Healing Processes
It’s been more than a little bit since I shared about food. For those of you who know me, you know that food is a large part of my life.
Good food.
Real food.
Simple food.
Organic food.
Ancestral food.
Homemade food.
I got into food because I was very ill, and learning about food — where it comes from, how it’s made, what all those mysterious additives and ingredients are — was, and still is, a large part of my healing p r o c e s s.
The shape of what that journey looks like has changed a lot. I used to be quite rigid about the principles and rules I’d so meticulously learned. They illuminated the path for me. I followed them like they were God’s eleventh commandment. And I needed to.
The journey began right after high school.

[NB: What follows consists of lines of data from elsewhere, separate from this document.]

-- ==== Sys2Proof/Tests/Slice0.lean ====
section
/-! SUPPORT. The model's own tests: ill-formed commands that the checks refuse, and, for every statement with hypotheses, a
state and operands that meet them (where a statement has several clauses, for each clause, at a boundary of its range). The theorem `witness_X`, with what is added to the name, is for the part `Says.X` of the statements, or
for `Obligations.X`. -/

namespace Sys2Proof.Tests

-- one theorem after another: a kernel evaluation waits for those before it, and each that waits holds a thread
set_option Elab.async false
open Sys2Proof Sys2Proof.Machine

/-! ## Ill-formed commands: one for each check (Table 24 and the ranges of the chapters) -/

/-- A message whose fields all hold their greatest values. -/
def topMsg : Msg := { cls := 3, opcode := 255, src := 4095, dst := 4095, tag := 4095, addr := 2 ^ 48 - 1, len := 255, xfer := 1023, tc := 7 }
def cell0 : Cell := { bytes := zeros 48, fecOk := true }
def param0 : ParamCell := { node := 1, role := 0, cls := 0, width := 0, rate := 0, stamp := 0, echo := 0 }
def space0 : NsInfo := { nsid := 1, lbaSize := 4096, bytes := 2 ^ 26 }
def drive0 : DriveInfo := { rid := 0, serial := 0, spaces := [space0], usable := true, link := 0x46, queues := 1 }
def boot0 : BootInfo := { stacksOk := [0], d2dFailed := [], slotAOk := true, slotBOk := true, castonRows := [], castonSets := [], cacheSets := [], drives := [] }
def fields0 : StitchFields := { dst := 0, src1 := 0, src2 := 0, imm := 0 }

theorem test_messages_and_cells_are_checked :
    (topMsg.wf && cell0.wf && param0.wf && drive0.wf && boot0.wf) = true ∧
    ([{ topMsg with cls := 4 }, { topMsg with opcode := 256 }, { topMsg with src := 4096 }, { topMsg with dst := 4096 },
      { topMsg with tag := 4096 }, { topMsg with addr := 2 ^ 48 }, { topMsg with len := 256 }, { topMsg with xfer := 1024 },
      { topMsg with tc := 8 }, { topMsg with data := zeros 265 }].any Msg.wf) = false ∧
    ([{ cell0 with bytes := zeros 47 }, { cell0 with bytes := 1 :: zeros 47 }].any Cell.wf) = false ∧
    ([{ param0 with role := 256 }, { param0 with cls := 256 }, { param0 with node := 4096 }, { param0 with width := 256 }, { param0 with rate := 256 },
      { param0 with stamp := 65536 }, { param0 with echo := 65536 }].any ParamCell.wf) = false ∧
    ([{ drive0 with rid := 65536 }, { drive0 with spaces := [{ space0 with nsid := 2 ^ 32 }] }, { drive0 with spaces := [{ space0 with lbaSize := 65537 }] },
      { drive0 with spaces := [{ space0 with metaSize := 65536 }] }, { drive0 with link := 256 }].any DriveInfo.wf) = false ∧
    ([{ boot0 with stacksOk := [6] }, { boot0 with d2dFailed := [16] }, { boot0 with castonRows := [0, 0, 0, 0, 0, 0, 0] },
      { boot0 with castonSets := [2 ^ 21] }, { boot0 with cacheSets := [32768] }, { boot0 with drives := [(4, drive0)] }].any BootInfo.wf) = false ∧
    ([{ addr := 2 ^ 64, size := 4096, read := true, write := true }, { addr := 0, size := 2 ^ 30 + 1, read := true, write := true }].any
      Translation.wf) = false ∧
    ([PcieTarget.ringFetch 1024, .recordWrite 1024, .output 1024 0, .output 0 (2 ^ 32), .mover 32].any PcieTarget.wf) = false := by
  decide +kernel

theorem test_ill_formed_commands_are_refused :
    ([.registerWrite 0xF00 0 4 0, .registerWrite 0 (2 ^ 25) 4 0, .registerWrite 0 0 9 0, .registerWrite 0 0 0 0, .registerWrite 0 0 4 (2 ^ 32),
      .rcRegisterRead 0 0 9, .d2dModuleFail 16, .regionCreate 1024 0, .regionCreate 0 (2 ^ 32), .revokeDrainDone 65536 0,
      .revokeDrainDone 0 (2 ^ 32), .draftCopyDone (2 ^ 23), .pinLeaseExpiry 4096, .filterUpdateAnswer 64 0 none, .filterUpdateAnswer 0 64 none,
      .filterUpdateAnswer 0 0 (some 256), .poolCacheFramesWrite 0 (2 ^ 32), .frameFreed 15360, .poolWindowAccess 2 0 1 none,
      .poolWindowAccess 0 (2 ^ 44) 1 none, .poolWindowAccess 0 0 0 none, .poolWindowAccess 0 0 4097 none, .read { topMsg with tag := 4096 },
      .doorbell 0 0x400000 4 0, .doorbell 0 0 3 0, .doorbell 0 0 4 (2 ^ 64), .descriptorFetch 0 (some (zeros 63)), .msixUnmask 0 256, .cellReceive 24 cell0,
      .cellReceive 0 { cell0 with bytes := 1 :: zeros 47 }, .xferHoldTimeout 4096 0, .xferHoldTimeout 0 4096, .dedupHoldExpiry 48 0 0,
      .orderedAdmission 0 8, .deviceRequestTimeout (2 ^ 24 + 4096), .ctrlNop 8192 fields0, .busSlotTransfer 128,
      .streamLineReturn 96 0, .streamLineReturn 0 (2 ^ 42), .jobStall 65536, .panelDrainDone 16] : List Instr).any Instr.wf = false := by
  decide +kernel

theorem test_more_ill_formed_commands_are_refused :
    ([.gruRowReadAnswer 0 4096, .moverStepData 32 .failed, .atsTranslationCompletion 0 (some { addr := 2 ^ 64, size := 0, read := true, write := true }),
      .priGroupResponse 0 65536 0, .priGroupResponse 0 0 256, .faultTimeout 256, .atsInvalidateRequest 0 (some (2 ^ 20)) 0 0,
      .atsInvalidateRequest 0 none (2 ^ 64) 0, .atsInvalidateRequest 0 none 0 (2 ^ 64), .presenceChange 4 none [],
      .presenceChange 0 (some (16, 4)) [], .presenceChange 0 (some (4, 16)) [], .presenceChange 0 none [{ drive0 with rid := 65536 }], .nvmeAsyncEvent 32 false, .signalDetect 0 16, .idle 0 4096 0, .idle 0 0 4,
      .replay 0 0 0 4096, .param 0 0 0 { param0 with role := 256 }, .key 0 0 0 (2 ^ 256) 0 true, .key 0 0 0 0 (2 ^ 32) true,
      .auth 0 0 0 4096 0 0 (zeros 16), .auth 0 0 0 0 256 0 (zeros 16), .auth 0 0 0 0 0 (2 ^ 64) (zeros 16), .auth 0 0 0 0 0 0 (zeros 15), .reservedControlCell 0 0 0 256,
      .headHoldTimeout 25 0, .fence 0 4096, .promote 0 (2 ^ 32), .resyncCopyDone (2 ^ 32), .dramCommandIssue 6 0, .dramCommandIssue 0 4096,
      .stackReadComplete 0 (2 ^ 32) [], .stackReadComplete 0 0 [0], .scrubRead 0 [0], .bistEnd 0 [32768], .rankPowerDown 0 256, .wake 256] : List Instr).any Instr.wf = false ∧
    ([.wakeDone true [32] [], .wakeDone true [] [6], .damperCycle 65536, .regulatorPoll 16 false 0 0, .regulatorPoll 0 false 256 0, .clockRampStep 53,
      .gaugeRead 1144 0, .gaugeRead 0 (2 ^ 32), .irqTake 8, .irqCoreEoi 0 256, .irqSwi 256, .boardInputEdge 6, .ptmDialogue 0 (2 ^ 64),
      .startUp { boot0 with stacksOk := [6] }, .startupStop 16, .partialReset 0 13, .bistStart 0 32, .pcieCompletionTimeout 0 (.mover 32),
      .priEnableWrite 0 true (2 ^ 32), .outputWriteReissue 5120 0, .alwaysOnPowerGood 8] : List Instr).any Instr.wf = false := by
  decide +kernel

theorem test_commands_at_their_bounds_are_well_formed :
    ([.registerWrite 0xFF1 (2 ^ 25 - 1) 8 (2 ^ 64 - 1), .poolWindowAccess 1 (2 ^ 44 - 1) 4096 none, .read topMsg, .ctrlNop 8191 fields0,
      .dedupHoldExpiry 47 4095 4095, .frameFreed 15359, .gaugeRead 1143 (2 ^ 32 - 1), .key 23 4095 3 (2 ^ 256 - 1) (2 ^ 32 - 1) true,
      .outputWriteReissue 5119 (2 ^ 32 - 1), .partialReset 0xEFF 12] : List Instr).all Instr.wf = true := by
  decide +kernel

/-! ## States the witnesses start from -/

/-- Every feature accepted. -/
def allFeatures : Nat := 2 ^ 256 - 1
/-- READY, in Run, on its own: port 0 holds the lease and has every feature; ring 0 is an active submission ring of port 0, ring
1 its completion ring, ring 2 an event ring. -/
def dev0 : Dev :=
  { now := 10 ^ 9, boot := { ready := true, phase := 8, perst0 := false, perst1 := false, nodeId := 0x100, stacksUp := [0, 1, 2, 3, 4, 5] },
    pm := { state := 1, aonGood := true, rootLocked := true, tbFromRef := false },
    host := { lease := { holder := 1, expiry := 10 ^ 10 }, port0 := { accepted := allFeatures }, port1 := { accepted := allFeatures },
              rings := [(0, { state := 1, enable := true, defCpl := 1 }), (1, { kind := 1, state := 1, enable := true }),
                        (2, { kind := 2, state := 1, enable := true })] } }
def stateOf (d : Dev) : State := { dev := d }
/-- A descriptor's bytes: fields (offset, size, value) laid over 64 zeros. -/
def bytesOf (n : Nat) (l : List (Nat × Nat × Nat)) : List Byte := l.foldl (fun b x => overlay b x.1 (natBytes x.2.1 x.2.2)) (zeros n)
def descOf (l : List (Nat × Nat × Nat)) : List Byte := bytesOf 64 l
/-- The descriptor at index 0 of ring 0 has started with these bytes. -/
def begin0 (d : Dev) (op : Nat) (b : List Byte) : Dev :=
  d.setRing 0 fun r => { r with started := [{ idx := 0, bytes := b, op := op, recRing := 1 }], cons := 1, prod := 1 }
/-- A fabric request of client 7 to this device, with no session needed where the opcode needs none. -/
def req (op : Nat) : Msg := { cls := 0, opcode := op, src := 7, dst := 0x100, tag := 5 }

def job1 : Job :=
  { owner := 0xFF0, ring := 0, idx := 0, ctx := 0, panels := 1, flags := 0, stockId := 0, argLen := 0, imageAddr := 0, imageLen := 256,
    seed := 0, argAddr := 0, limitMs := 5, stage := 2, mask := [0] }
/-- `dev0` with job 1 running on panel 0. -/
def dev1 : Dev :=
  { dev0 with
    jobs := { contexts := [(0, { owner := 0xFF0 })], jobs := [(1, job1)] }
    knit := { panels := [(0, { state := psRunning, owner := 0xFF0, job := some 1 })] } }
/-- Stitch 0 of that job as `st`, standing at this instruction. -/
def stitchAt (cls minor : Nat) (f : StitchFields) (st : Stitch) : Dev :=
  dev1.setStitch 0 fun _ => { st with run := .running, code := [(st.pc, stitchWord cls minor f)] }
def f12 : StitchFields := { dst := 3, src1 := 1, src2 := 2, imm := 0 }

/-! ## Stitches (chapters 6 and 7) -/

/-- At address 1022, the last from which an instruction goes on to the next. -/
theorem witness_SaluOnRegisters : ∀ r ∈ saluRows,
    AtInstr (stitchAt 1 r.2.1 f12 { pc := 1022 }) 0 1 r.2.1 f12 1 job1 ∧
    ((stitchAt 1 r.2.1 f12 { pc := 1022 }).stitch 0).canEnter ((stitchAt 1 r.2.1 f12 { pc := 1022 }).stitch 0).after.1 := by decide +kernel
theorem witness_SaluOnImmediates : ∀ r ∈ saluImmRows,
    AtInstr (stitchAt 1 r.2.1 f12 { pc := 1022 }) 0 1 r.2.1 f12 1 job1 ∧
    ((stitchAt 1 r.2.1 f12 { pc := 1022 }).stitch 0).canEnter ((stitchAt 1 r.2.1 f12 { pc := 1022 }).stitch 0).after.1 := by decide +kernel
theorem witness_ScalarRegisters : (31#5 ≠ 0#5 ∧ 30#5 ≠ 31#5) ∧ (0x0F ≤ 0x0F ∧ 0x0F ≤ 0x1F) ∧ 0x2F ≤ 0x3F ∧ 0x3F ≤ 0x3F := by decide

/-- A branch at 1022 with target 1023. -/
def branchAt (minor : Nat) (a b : BitVec 32) : Dev := stitchAt 0 minor { f12 with imm := 1023 } { pc := 1022, sregs := [(1, a), (2, b)] }
abbrev branchOk (minor : Nat) (a b : BitVec 32) : Prop :=
  AtInstr (branchAt minor a b) 0 0 minor { f12 with imm := 1023 } 1 job1 ∧ ((branchAt minor a b).stitch 0).s 1 = a ∧
  ((branchAt minor a b).stitch 0).s 2 = b ∧ ((branchAt minor a b).stitch 0).canEnter (immTarget { f12 with imm := 1023 }) ∧
  ((branchAt minor a b).stitch 0).canEnter ((branchAt minor a b).stitch 0).after.1
/-- NOP and JMP; then each branch with operands that take it, and with operands that do not. -/
theorem witness_BranchesGoWhereTheySay :
    (∀ x ∈ ([(0, 0, 0), (1, 0, 0), (2, 7, 7), (3, 7, 8), (4, -1, 0), (5, 0, -1), (6, 0, -1), (7, -1, 0)] : List (Nat × BitVec 32 × BitVec 32)),
      branchOk x.1 x.2.1 x.2.2) ∧
    (∀ x ∈ ([(2, 7, 8), (3, 7, 7), (4, 0, 0), (5, -1, 0), (6, 0, 0), (7, 0, -1)] : List (Nat × BitVec 32 × BitVec 32)),
      branchOk x.1 x.2.1 x.2.2) ∧
    (-1#32).toInt < (0#32).toInt ∧ (0#32).toNat < (-1#32).toNat := by decide +kernel

/-- A loop instruction with this end address, count and number of active loops. -/
def loopAt (minor pc stop count depth : Nat) : Dev :=
  stitchAt 0 minor { f12 with imm := BitVec.ofNat 37 (stop + 1024 * count) }
    { pc := pc, sregs := [(1, BitVec.ofNat 32 count)], loops := List.replicate depth { start := 0, stop := 1022, left := 1 } }
abbrev loopOk (minor pc stop count depth : Nat) : Prop :=
  AtInstr (loopAt minor pc stop count depth) 0 0 minor { f12 with imm := BitVec.ofNat 37 (stop + 1024 * count) } 1 job1 ∧
  immTarget { f12 with imm := BitVec.ofNat 37 (stop + 1024 * count) } = stop ∧
  ((loopAt minor pc stop count depth).stitch 0).s 1 = BitVec.ofNat 32 count ∧
  (({ f12 with imm := BitVec.ofNat 37 (stop + 1024 * count) } : StitchFields).imm.extractLsb' 10 16).toNat = count ∧
  ((loopAt minor pc stop count depth).stitch 0).loops.length = depth ∧
  ((loopAt minor pc stop count depth).stitch 0).canEnter (afterPc stop ((loopAt minor pc stop count depth).stitch 0).loops).1 ∧
  ((loopAt minor pc stop count depth).stitch 0).canEnter (pc + 1)
theorem witness_LoopsEnterTheirBody : ∀ m ∈ [8, 9],
    (loopOk m 5 5 1 0) ∧ (loopOk m 0 1022 0 0) ∧ (loopOk m 0 1022 65535 4) ∧ loopOk m 0 1022 1 3 := by decide +kernel
theorem witness_LoopsRepeatTheirBody :
    (4 ≠ 5 ∧ 5 = ({ start := 0, stop := 5, left := 1 } : LoopRec).stop ∧ 0 < 1) ∧
    (∀ x ∈ [({ start := 0, stop := 9, left := 0 } : LoopRec)], x.start < 9 ∧ 9 ≤ x.stop) ∧ ¬ (2 < 9 ∧ 9 ≤ 5) := by decide

/-- An access at this effective address. -/
def accessAt (minor ea : Nat) : Dev := stitchAt 2 minor { f12 with imm := 1 } { pc := 1022, sregs := [(1, BitVec.ofNat 32 (ea + 2 ^ 32 - 1))] }
abbrev accessOk (r : (Nat → StitchFields → Instr) × Nat × Nat × Nat × (StitchFields → Nat → Stitch → Stitch)) (ea : Nat) : Prop :=
  AtInstr (accessAt r.2.1 ea) 0 2 r.2.1 { f12 with imm := 1 } 1 job1 ∧
  ((((accessAt r.2.1 ea).stitch 0).s 1).toNat + (({ f12 with imm := 1 } : StitchFields).imm.extractLsb' 0 15).toNat) % 2 ^ 32 = ea ∧
  ((accessAt r.2.1 ea).stitch 0).canEnter ((accessAt r.2.1 ea).stitch 0).after.1
theorem witness_LoadsAndStores :
    (∀ r ∈ lslRows, accessOk r (32768 - max r.2.2.1 r.2.2.2.1) ∧ (32768 - max r.2.2.1 r.2.2.2.1) % r.2.2.1 = 0 ∧ accessOk r 32768 ∧
      (r.2.2.1 ≠ 1 → accessOk r 1 ∧ 1 % r.2.2.1 ≠ 0)) ∧
    (∀ m, lslFits m { f12 with imm := 1 }) := by
  exact ⟨by decide +kernel, fun m => ⟨fun _ => by decide, fun _ => by decide⟩⟩

theorem witness_DataStoreHoldsWhatIsStored : 0 + 4 ≤ 4 ∨ 4 + ([] : List Byte).length ≤ 0 := by decide

/-- A stitch at a channel instruction, direction 1 (its channel 1), with these entries in two channels. -/
def chanAt (minor : Nat) (imm : Nat) (run : RunState) (out inb : List (List Byte)) : Dev :=
  let d := stitchAt 3 minor { f12 with imm := BitVec.ofNat 37 imm } { pc := 1022 }
  let key := (inboundKey 0 (imm % 4)).getD 9999
  let d := d.setStitch 0 fun st => { st with run := run }
  let o := if minor = 2 then imm / 64 % 4 else imm % 4
  { d with knit := { d.knit with declared := [o, key], channels := if o < key then (if out.isEmpty then [] else [(o, out)]) ++ (if inb.isEmpty then [] else [(key, inb)])
      else (if inb.isEmpty then [] else [(key, inb)]) ++ (if out.isEmpty then [] else [(o, out)]) } }
abbrev chanOk (minor imm : Nat) (run : RunState) (out inb : Nat) : Prop :=
  let f : StitchFields := { f12 with imm := BitVec.ofNat 37 imm }
  let d := chanAt minor imm run (List.replicate out (zeros 32)) (List.replicate inb (zeros 32))
  let o := chanKey 0 (if minor = 2 then immOdir f else immDir f)
  d.stitchJob 0 = some (1, job1) ∧ (d.stitch 0).run = run ∧ (d.stitch 0).word (d.stitch 0).pc = stitchWord 3 minor f ∧
  (d.stitch 0).transfers = 0 ∧ (d.stitch 0).canEnter (d.stitch 0).after.1 ∧ (minor < 3 → immQ f + immN f ≤ 4) ∧
  nmem d.knit.declared o = true ∧ (inboundKey 0 (immDir f)).any (nmem d.knit.declared) = true ∧
  (d.chan o).length = out ∧ (inboundKey 0 (immDir f)).map (fun k => (d.chan k).length) = some inb
/-- SEND, RECV and FWD of four quarters, SENDS and RECVS; the channels just with room and entries enough. -/
theorem witness_ChannelTransfers :
    (∀ x ∈ [(0, 1 + 16 * 3, 0, 0), (1, 1 + 16 * 3, 0, 4), (2, 1 + 16 * 3 + 64 * 2, 0, 4), (3, 1, 3, 0), (4, 1, 0, 1)],
      chanOk x.1 x.2.1 .running x.2.2.1 x.2.2.2) ∧
    inboundKey 0 1 ≠ some (chanKey 0 2) ∧ f12.dst.toNat ≤ 7 ∧ f12.src1.toNat ≤ 7 := by decide +kernel
theorem witness_BlockedChannelsGoOn :
    ∀ x ∈ [(3, RunState.running, 4, 0), (4, .running, 0, 0), (3, .blocked, 3, 0), (4, .blocked, 0, 1)],
      chanOk x.1 1 x.2.1 x.2.2.1 x.2.2.2 := by decide +kernel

It’s been a slow, raw unraveling — learning what works for me, but more than anything, learning how to l i s t e n to my body.
The soft, still, quiet body.
How to feel into her and please her.
Not withhold from her.
Not live by rigid rules because a diet, system, or protocol said so.
But there’s a paradox. I can only do this now because I first learned the rules. I followed them until they followed me. And when you really embody a set of foundations, something profound shifts.
You earn the right to bend them. Break them. And let them soften.
It’s a kind of alchemy.
When people ask me what to do to get better, it’s hard for me to give a short answer.
Your body is not mine.
Your rhythm, your timing, your lessons.
They’re sacred.
They’re yours.
Healing is a journey. One that requires your own unraveling, your own listening, your own remembering. I can offer reflections and practical advice, sure. But the deep answers are yours to find out.
To learn basic principles however, I like to refer people to Weston A. Price and Ray Peat.
Still, no system is perfect. I don’t align with every idea either of these men taught. But they offer good starting points. Eventually, the real work is becoming a channel for Source to flow through you.
You heal you.
We’re living in a time of deep disconnection from what’s good. Most people don’t know how to eat because they’ve been misled. The lack of transparency in the industry is maddening. What’s marketed as organic or farm-to-table often isn’t. What’s deemed healthy often isn’t.
And ironically, what’s been demonized — butter, red meat, salt — is often what the body actually needs.
Food, my dear friends, is a parent.
Food is sacred.
The way we eat is an act of devotion.
It should never be a means to an end, or an end to a means.
The ultimate goal isn’t about your food or how you eat — it’s about living a full life and being a vessel for Light. And even that is an over-simplification.
Recent and Upcoming Things I’m Grateful For:
I recently graduated from my Reiki Master training with beloved elder-teacher, Libby Barnett. More than ever, I see with clarity how vital it is to become a clear channel for healing — to allow God’s Light flow through me and to rest in the mystery of that feeling.
A friend recently described me as “The most based and spiritual person I’ve ever met.” I liked that. I laughed at that.
I’m really excited to be attending and working at the Weston A. Price conference this coming weekend in Utah. It’s a gathering centered on food, farming, and the healing arts.
I’m living and working in Arizona for the winter!
That’s it for now. I’ll do my best to take photos and share reflections from the conference.
Until then,
take care of your vessel,
listen deeply,
and honor your own path.
Love Atara




I’ve been on a journey with food myself. I can really relate to this! Love your insights!